Sex-stratified analyses showed sex differences in serum Klotho levels. Klotho and hypothyroidism were negatively correlated in men, whereas there was an inverted U-shaped relationship in women. Sex differences in Klotho have been reported in animal and human studies, which may be related to the fact that females face more exposure to stress in the social system48,49,50,51. In addition, it was suggested that considering genetic factors or interactions between Klotho and other hormones (e.g., glucocorticoids and arginine vasopressin) could help explain sex differences in serum Klotho levels48. Age-stratified analyses showed an inverted U-shaped relationship between serum Klotho levels and hypothyroidism in the subgroup 70 < age ≤ 75 years, and we speculated that the limited number masked a linear correlation between the two. The discovery of inflection points in the subgroup analyses reminds us that Klotho management needs to be addressed more closely in our future clinical work. In some cases, it is necessary to keep its levels within the appropriate range. More studies are still needed to confirm further and elucidate the gender and age differences in the association between Klotho and hypothyroidism in older people.
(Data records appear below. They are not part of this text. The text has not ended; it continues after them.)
-- ==== Sys2Proof/Laws/Tables.lean ====
section
/-! SUPPORT. Reading the tables of records after a write to them: region and surface tables, pending
origins, and the damage tracker's slots. -/

namespace Sys2Proof.Machine

/-- A table read after one place of it was set. -/
theorem get_set {α : Type} {n : Nat} (v : Vector α n) (i j : Fin n) (x : α) :
    (v.set i.val x i.isLt).get j = if i = j then x else v.get j := by
  have h : ∀ w : Vector α n, w.get j = w[j.val] := fun _ => rfl
  rw [h, h, Vector.getElem_set]
  simp [Fin.ext_iff]

@[simp] theorem get_set_same {α : Type} {n : Nat} (v : Vector α n) (i : Fin n) (x : α) :
    (v.set i.val x i.isLt).get i = x := by
  simp [get_set]

@[simp] theorem get_set_other {α : Type} {n : Nat} (v : Vector α n) {i j : Fin n} (h : i ≠ j)
    (x : α) : (v.set i.val x i.isLt).get j = v.get j := by
  simp [get_set, h]

/-- A table whose every place holds the same record. -/
@[simp] theorem get_replicate {α : Type} {n : Nat} (x : α) (i : Fin n) :
    (Vector.replicate n x).get i = x := by
  have h : (Vector.replicate n x).get i = (Vector.replicate n x)[i.val] := rfl
  simp [h]

/-- A slot read after one slot was changed. -/
theorem setSlot_get (table : Vector DamageSlot 3) (i j : Slot) (d : DamageSlot) :
    (setSlot table i d).get j = if i = j then d else table.get j :=
  get_set table i j d

@[simp] theorem setSlot_get_same (table : Vector DamageSlot 3) (i : Slot) (d : DamageSlot) :
    (setSlot table i d).get i = d := by
  simp [setSlot_get]

/-- What a commit's application leaves of a slot's damage: a changed slot loses its working list. -/
@[simp] theorem applyCommit_damage_get (s : State) (i : Slot) :
    (applyCommit s).damage.get i =
      if slotChanged s.staging i then discardWorking (s.damage.get i) else s.damage.get i := by
  match i with
  | 0 => rfl
  | 1 => rfl
  | 2 => rfl

/-- A slot is marked changed exactly when its live and staged records differ. -/
theorem slotChanged_iff (g : Staging) (i : Slot) :
    slotChanged g i = true ↔ g.liveSurfaces.get i ≠ g.stagedSurfaces.get i := by
  simp [slotChanged]

/-- Setting a slot to what it holds changes nothing. -/
@[simp] theorem setSlot_get_self (table : Vector DamageSlot 3) (i : Slot) :
    setSlot table i (table.get i) = table := by
  simp [setSlot, Vector.get]

/-- Every slot is one of the three. -/
theorem mem_slots (i : Slot) : i ∈ slots := by
  match i with
  | 0 => simp [slots]
  | 1 => simp [slots]
  | 2 => simp [slots]

/-- Every region index is one of the sixteen. -/
theorem mem_regionIndices (i : RegionIndex) : i ∈ regionIndices := by
  revert i
  decide

end Sys2Proof.Machine
end

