/-- A commit leaves the tracker, or takes it to IDLE with its epoch and timeout kept (R53). -/
theorem trackCommit_cases (changed : Slot → Bool) (t : Tracker) :
    trackCommit changed t = t ∨ trackCommit changed t = trackerToIdle t := by
  unfold trackCommit
  split
  · exact .inl rfl
  · split
    · exact .inr rfl
    · exact .inl rfl
  · exact .inl rfl

/-! ### The late-drain check -/

/-- The late-drain check: nothing, or a LATE_DRAIN reported and the flag set (R86). -/
theorem lateCheck_cases (b : Burst) :
    lateCheck b s = s ∨
      ∃ e, s.queue.lateReported = false ∧ lateEntry s.tracker.epoch s.queue b = some e ∧
        lateCheck b s =
          reportFault (lateDrainRecord e)
            { s with queue := { s.queue with lateReported := true } } := by
  unfold lateCheck
  cases h : s.queue.lateReported with
  | true => exact .inl rfl
  | false =>
    cases h' : lateEntry s.tracker.epoch s.queue b with
    | none => exact .inl rfl
    | some e => exact .inr ⟨e, rfl, rfl, rfl⟩

end Sys2Proof.Machine
end

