/-! ### The beats covered -/

/-- The numbers of a run's beats. -/
def runBeats (r : Run) : List Nat := (List.range r.count).map (r.first + ·)

/-- The numbers of the target beats among the beats of a read. -/
def targetNumbers (beats : List ReadBeat) : List Nat :=
  (List.range beats.length).filter fun i => beats[i]?.map isPad == some false

@[simp] theorem runBeats_single (t : Addr) (i : Nat) :
    runBeats { addr := t, first := i, count := 1 } = [i] := by
  simp [runBeats]

theorem runBeats_extend (r : Run) :
    runBeats { r with count := r.count + 1 } = runBeats r ++ [r.first + r.count] := by
  simp [runBeats, List.range_succ]

@[simp] theorem targetNumbers_nil : targetNumbers [] = [] := rfl

@[simp] theorem targetNumbers_pad (rest : List ReadBeat) :
    targetNumbers (.pad :: rest) = (targetNumbers rest).map (· + 1) := by
  simp [targetNumbers, List.range_succ_eq_map, List.filter_map, Function.comp_def, isPad]

@[simp] theorem targetNumbers_target (t : Addr) (overlay : WriteBeat) (memory : BeatData)
    (rest : List ReadBeat) :
    targetNumbers (.target t overlay memory :: rest) = 0 :: (targetNumbers rest).map (· + 1) := by
  simp [targetNumbers, List.range_succ_eq_map, List.filter_map, Function.comp_def, isPad]

/-- The runs from beat `i` on cover the beats of the run so far and then the target beats that follow it. -/
theorem runsFrom_cover {i : Nat} {sofar : Option Run} {beats : List ReadBeat} (h : EndsAt i sofar) :
    (runsFrom i sofar beats).flatMap runBeats =
      sofar.toList.flatMap runBeats ++ (targetNumbers beats).map (i + ·) := by
  have shift (l : List Nat) (i : Nat) : (l.map (· + 1)).map (i + ·) = l.map (i + 1 + ·) := by
    simp [Function.comp_def, Nat.add_assoc, Nat.add_comm 1]
  fun_induction runsFrom i sofar beats with
  | case1 i sofar => simp
  | case2 i sofar rest ih =>
    rw [List.flatMap_append, ih (endsAt_none _), targetNumbers_pad, shift]
    simp
  | case3 i t overlay memory rest r hcont ih =>
    rw [ih h.extend, targetNumbers_target, List.map_cons, shift]
    simp [runBeats_extend, h r rfl]
  | case4 i t overlay memory rest r hcont ih =>
    rw [List.flatMap_cons, ih (endsAt_single t i), targetNumbers_target, List.map_cons, shift]
    simp
  | case5 i t overlay memory rest ih =>
    rw [ih (endsAt_single t i), targetNumbers_target, List.map_cons, shift]
    simp

/-! ### The targets of a run -/

/-- A run is of target beats that follow on from its first within one 1024-byte block (R109). -/
def RunOfTargets (beats : List ReadBeat) (r : Run) : Prop :=
  1 ≤ r.count ∧ ∀ j < r.count,
    ∃ t overlay memory, beats[r.first + j]? = some (.target t overlay memory) ∧
      t.toNat = r.addr.toNat + 8 * j ∧ t.toNat / 1024 = r.addr.toNat / 1024

theorem runOfTargets_single {beats : List ReadBeat} {i : Nat} {t : Addr} {overlay : WriteBeat}
    {memory : BeatData} (h : beats[i]? = some (.target t overlay memory)) :
    RunOfTargets beats { addr := t, first := i, count := 1 } := by
  refine ⟨le_rfl, fun j hj => ⟨t, overlay, memory, ?_⟩⟩
  obtain rfl : j = 0 := Nat.lt_one_iff.mp hj
  exact ⟨h, rfl, rfl⟩

theorem RunOfTargets.extend {beats : List ReadBeat} {r : Run} {t : Addr} {overlay : WriteBeat}
    {memory : BeatData} (hr : RunOfTargets beats r)
    (h : beats[r.first + r.count]? = some (.target t overlay memory)) (hcont : continuesRun r t = true) :
    RunOfTargets beats { r with count := r.count + 1 } := by
  refine ⟨Nat.le_add_left 1 _, fun j hj => ?_⟩
  rcases Nat.lt_succ_iff_lt_or_eq.mp hj with hj | rfl
  · exact hr.2 j hj
  · exact ⟨t, overlay, memory, h, continuesRun_iff.mp hcont⟩

/-- Every run made from the beats left of a read, the run so far being one, is a run of its targets. -/
theorem runsFrom_runOfTargets {all : List ReadBeat} {i : Nat} {sofar : Option Run} {beats : List ReadBeat}
    (hrest : all.drop i = beats) (hend : EndsAt i sofar) (hsofar : ∀ r ∈ sofar, RunOfTargets all r) :
    ∀ r ∈ runsFrom i sofar beats, RunOfTargets all r := by
  have here {i : Nat} {b : ReadBeat} {rest : List ReadBeat} (h : all.drop i = b :: rest) :
      all[i]? = some b ∧ all.drop (i + 1) = rest :=
    ⟨by rw [← List.head?_drop, h, List.head?_cons], by rw [← List.tail_drop, h, List.tail_cons]⟩
  fun_induction runsFrom i sofar beats with
  | case1 i sofar => simpa using hsofar
  | case2 i sofar rest ih =>
    have hnext := ih (here hrest).2 (endsAt_none _) nofun
    simpa [or_imp, forall_and] using ⟨hsofar, hnext⟩
  | case3 i t overlay memory rest r hcont ih =>
    obtain ⟨hbeat, hnext⟩ := here hrest
    rw [← hend r rfl] at hbeat
    exact ih hnext hend.extend (by simpa using (hsofar r rfl).extend hbeat hcont)
  | case4 i t overlay memory rest r hcont ih =>
    obtain ⟨hbeat, hnext⟩ := here hrest
    exact List.forall_mem_cons.mpr
      ⟨hsofar r rfl, ih hnext (endsAt_single t i) (by simpa using runOfTargets_single hbeat)⟩
  | case5 i t overlay memory rest ih =>
    obtain ⟨hbeat, hnext⟩ := here hrest
    exact ih hnext (endsAt_single t i) (by simpa using runOfTargets_single hbeat)

/-! ### No run could be longer -/

/-- The next run could not have been part of this one: a pad beat lies between them, or its first target does
not follow on within the block (R109). -/
def RunsApart (r next : Run) : Prop :=
  r.first + r.count < next.first ∨
    ¬ (next.addr.toNat = r.addr.toNat + 8 * r.count ∧
      next.addr.toNat / 1024 = r.addr.toNat / 1024)

/-- The first run to come out is the run so far, extended. -/
theorem runsFrom_some_head (i : Nat) (r : Run) (beats : List ReadBeat) :
    ∃ count, (runsFrom i (some r) beats).head? = some { r with count := count } := by
  induction beats generalizing i r with
  | nil => exact ⟨r.count, rfl⟩
  | cons b rest ih =>
    cases b with
    | pad => exact ⟨r.count, rfl⟩
    | target t overlay memory =>
      rw [runsFrom]
      split
      · exact ih (i + 1) { r with count := r.count + 1 }
      · exact ⟨r.count, rfl⟩

/-- With no run so far, the first run to come out starts at a beat still to come. -/
theorem runsFrom_none_head (i : Nat) (beats : List ReadBeat) :
    ∀ next ∈ (runsFrom i none beats).head?, i ≤ next.first := by
  induction beats generalizing i with
  | nil => nofun
  | cons b rest ih =>
    cases b with
    | pad => exact fun next h => Nat.le_of_succ_le (ih (i + 1) next h)
    | target t overlay memory =>
      obtain ⟨count, hhead⟩ :=
        runsFrom_some_head (i + 1) { addr := t, first := i, count := 1 } rest
      rw [runsFrom, hhead]
      simp

theorem runsFrom_apart {i : Nat} {sofar : Option Run} {beats : List ReadBeat} (h : EndsAt i sofar) :
    (runsFrom i sofar beats).IsChain RunsApart := by
  fun_induction runsFrom i sofar beats with
  | case1 i sofar => cases sofar <;> simp
  | case2 i sofar rest ih =>
    have hchain := ih (endsAt_none _)
    cases sofar with
    | none => exact hchain
    | some r =>
      have hpadBetween : ∀ next ∈ (runsFrom (i + 1) none rest).head?, RunsApart r next := fun next hnext =>
        .inl ((h r rfl).trans_lt (runsFrom_none_head (i + 1) rest next hnext))
      exact List.isChain_cons.mpr ⟨hpadBetween, hchain⟩
  | case3 i t overlay memory rest r hcont ih => exact ih h.extend
  | case4 i t overlay memory rest r hcont ih =>
    obtain ⟨count, hhead⟩ := runsFrom_some_head (i + 1) { addr := t, first := i, count := 1 } rest
    have hcut : ∀ next ∈ (runsFrom (i + 1) (some { addr := t, first := i, count := 1 }) rest).head?,
        RunsApart r next := by
      rw [hhead]
      rintro _ ⟨⟩
      exact .inr (mt continuesRun_iff.mpr hcont)
    exact List.isChain_cons.mpr ⟨hcut, ih (endsAt_single t i)⟩
  | case5 i t overlay memory rest ih => exact ih (endsAt_single t i)

/-- Settles O14: with no run so far at beat 0, what every run made keeps is said of the whole read. -/
theorem readPartsAreRuns : Obligations.ReadPartsAreRuns := by
  have hnone : EndsAt 0 none := endsAt_none 0
  exact ⟨rfl, fun _ _ _ => rfl, fun beats =>
    ⟨(runsFrom_cover hnone).trans (by simp [targetNumbers]),
      runsFrom_runOfTargets List.drop_zero hnone nofun, runsFrom_apart hnone⟩⟩

end Sys2Proof.Proofs
end

section
/-! The drains offered, and the order in which they are picked (R79, R103, R107). -/

namespace Sys2Proof.Proofs

open Sys2Proof Sys2Proof.Machine

/-- An entry is offered when it is RELEASED, lane-clear, and every older entry for its chunk DRAINING (R79). -/
theorem mem_offered_iff {q : HoldQueue} {e : Entry} : e ∈ offered q ↔
    e ∈ q.entries ∧ e.state = .released ∧ e.laneClear = true ∧
      ∀ o ∈ q.entries, o.age < e.age → o.chunk = e.chunk → o.state = .draining := by
  simp [offered, eligible, and_assoc, or_iff_not_imp_left]

/-- Drain selection picks no entry exactly when none is offered (R107). -/
theorem pickDrain_eq_none_iff {epoch : Epoch} {q : HoldQueue} :
    pickDrain epoch q = none ↔ offered q = [] := by
  constructor
  · intro hnone
    by_contra hoffered
    obtain ⟨e, hpick⟩ := pickDrain_of_offered (epoch := epoch) hoffered
    exact Option.some_ne_none e (hpick.symm.trans hnone)
  · intro hoffered
    refine Option.eq_none_iff_forall_ne_some.mpr fun e hpick => ?_
    exact List.not_mem_nil (hoffered ▸ pickDrain_mem hpick)

/-! ### The drain order -/

/-- Among urgent entries `e` comes no later than `x`: by line, no line last, and the older first among equals
(R107). -/
def DrainsFirst (e x : Entry) : Prop :=
  match e.place, x.place with
  | some (_, le), some (_, lx) => le < lx ∨ (le = lx ∧ e.age ≤ x.age)
  | some _, none => True
  | none, some _ => False
  | none, none => e.age ≤ x.age

/-- The line an entry drains in order of, past every line where it has none (R107). -/
def drainLine (e : Entry) : WithTop Nat := e.place.elim ⊤ fun place => (place.2 : WithTop Nat)

/-- An entry's place in the drain order: its line, and then its age (R107). -/
def drainKey (e : Entry) : WithTop Nat ×ₗ Nat := toLex (drainLine e, e.age)

/-- The drain order is the order of the keys, so it is linear. -/
theorem drainsFirst_iff {e x : Entry} : DrainsFirst e x ↔ drainKey e ≤ drainKey x := by
  rw [DrainsFirst, drainKey, drainKey, Prod.Lex.toLex_le_toLex, drainLine, drainLine]
  cases e.place <;> cases x.place <;> simp

/-- The younger of two urgent entries goes before the older exactly when its line is the lower (R107). -/
theorem goesBefore_iff {younger older : Entry} :
    goesBefore younger older = true ↔ drainLine younger < drainLine older := by
  rw [goesBefore, drainLine, drainLine]
  cases younger.place <;> cases older.place <;> simp

theorem drainKey_le_of_goesBefore {older younger : Entry} (h : goesBefore younger older = true) :
    drainKey younger ≤ drainKey older :=
  Prod.Lex.toLex_le_toLex.mpr (.inl (goesBefore_iff.mp h))

theorem drainKey_le_of_not_goesBefore {older younger : Entry} (hage : older.age < younger.age)
    (h : ¬ goesBefore younger older = true) : drainKey older ≤ drainKey younger := by
  have hline : drainLine older ≤ drainLine younger := not_lt.mp (mt goesBefore_iff.mpr h)
  exact Prod.Lex.toLex_le_toLex.mpr (hline.lt_or_eq.imp id fun heq => ⟨heq, hage.le⟩)

/-- Of entries oldest first, the first urgent one is the first of them in the drain order (R107). -/
theorem firstUrgent_first {entries : List Entry}
    (hages : entries.Pairwise fun older younger => older.age < younger.age) {e : Entry}
    (h : firstUrgent entries = some e) : e ∈ entries ∧ ∀ x ∈ entries, drainKey e ≤ drainKey x := by
  induction entries generalizing e with
  | nil => nomatch h
  | cons a rest ih =>
    obtain ⟨holder, hrest⟩ := List.pairwise_cons.mp hages
    rw [firstUrgent] at h
    split at h
    next hnone =>
      obtain rfl : a = e := Option.some.inj h
      obtain rfl : rest = [] := by_contra fun hne => firstUrgent_ne_none hne hnone
      simp
    next r hr =>
      obtain ⟨hmem, hfirst⟩ := ih hrest hr
      split at h
      next hbefore =>
        obtain rfl : r = e := Option.some.inj h
        exact ⟨List.mem_cons_of_mem a hmem,
          List.forall_mem_cons.mpr ⟨drainKey_le_of_goesBefore hbefore, hfirst⟩⟩
      next hbehind =>
        obtain rfl : a = e := Option.some.inj h
        have har : drainKey a ≤ drainKey r := drainKey_le_of_not_goesBefore (holder r hmem) hbehind
        exact ⟨List.mem_cons_self,
          List.forall_mem_cons.mpr ⟨le_rfl, fun x hx => har.trans (hfirst x hx)⟩⟩

/-! ### The entry picked -/

theorem mem_urgentOffers_iff {epoch : Epoch} {q : HoldQueue} {x : Entry} :
    x ∈ urgentOffers epoch q ↔ x ∈ offered q ∧ x.epoch ≠ epoch := by
  simp [urgentOffers]

/-- With an urgent entry offered, drain selection picks the first of the urgent ones (R107). -/
theorem pickDrain_urgent {epoch : Epoch} {q : HoldQueue} (h : urgentOffers epoch q ≠ []) :
    pickDrain epoch q = firstUrgent (urgentOffers epoch q) := by
  obtain ⟨e, he⟩ := Option.ne_none_iff_exists'.mp (firstUrgent_ne_none h)
  rw [pickDrain, he]

/-- With none urgent, drain selection picks the first entry offered (R107). -/
theorem pickDrain_calm {epoch : Epoch} {q : HoldQueue} (h : urgentOffers epoch q = []) :
    pickDrain epoch q = (offered q).head? := by
  rw [pickDrain, h, firstUrgent]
One of our study's main strengths is that it is the first to show an association between serum Klotho levels and hypothyroidism in older adults. In addition, the adequate sample size and proper adjustment for covariates increased the credibility and representativeness of the study. Stable conclusions can be drawn in different subgroups through stratified analysis and interaction tests. This study has the following limitations: firstly, due to the retrospective observational study design, it was impossible to determine the causal and temporal associations between serum Klotho levels and hypothyroidism in older adults. Secondly, our results may have been affected by recall bias because some of the variables collected within the study were self-reported by participants, such as smoking status, drinking status, and physical activity. Furthermore, despite our discovery of a negative correlation between serum Klotho levels in elderly individuals and hypothyroidism, it is important to note that hypothyroidism can be classified according to different criteria. The NHANES lacks relevant data on different classifications of hypothyroidism, which may lead to an underestimation of this correlation.

Conclusion

Our study concluded that serum Klotho levels negatively correlate with hypothyroidism in older adults. For causality to be assessed, future longitudinal studies and clinical trials are required.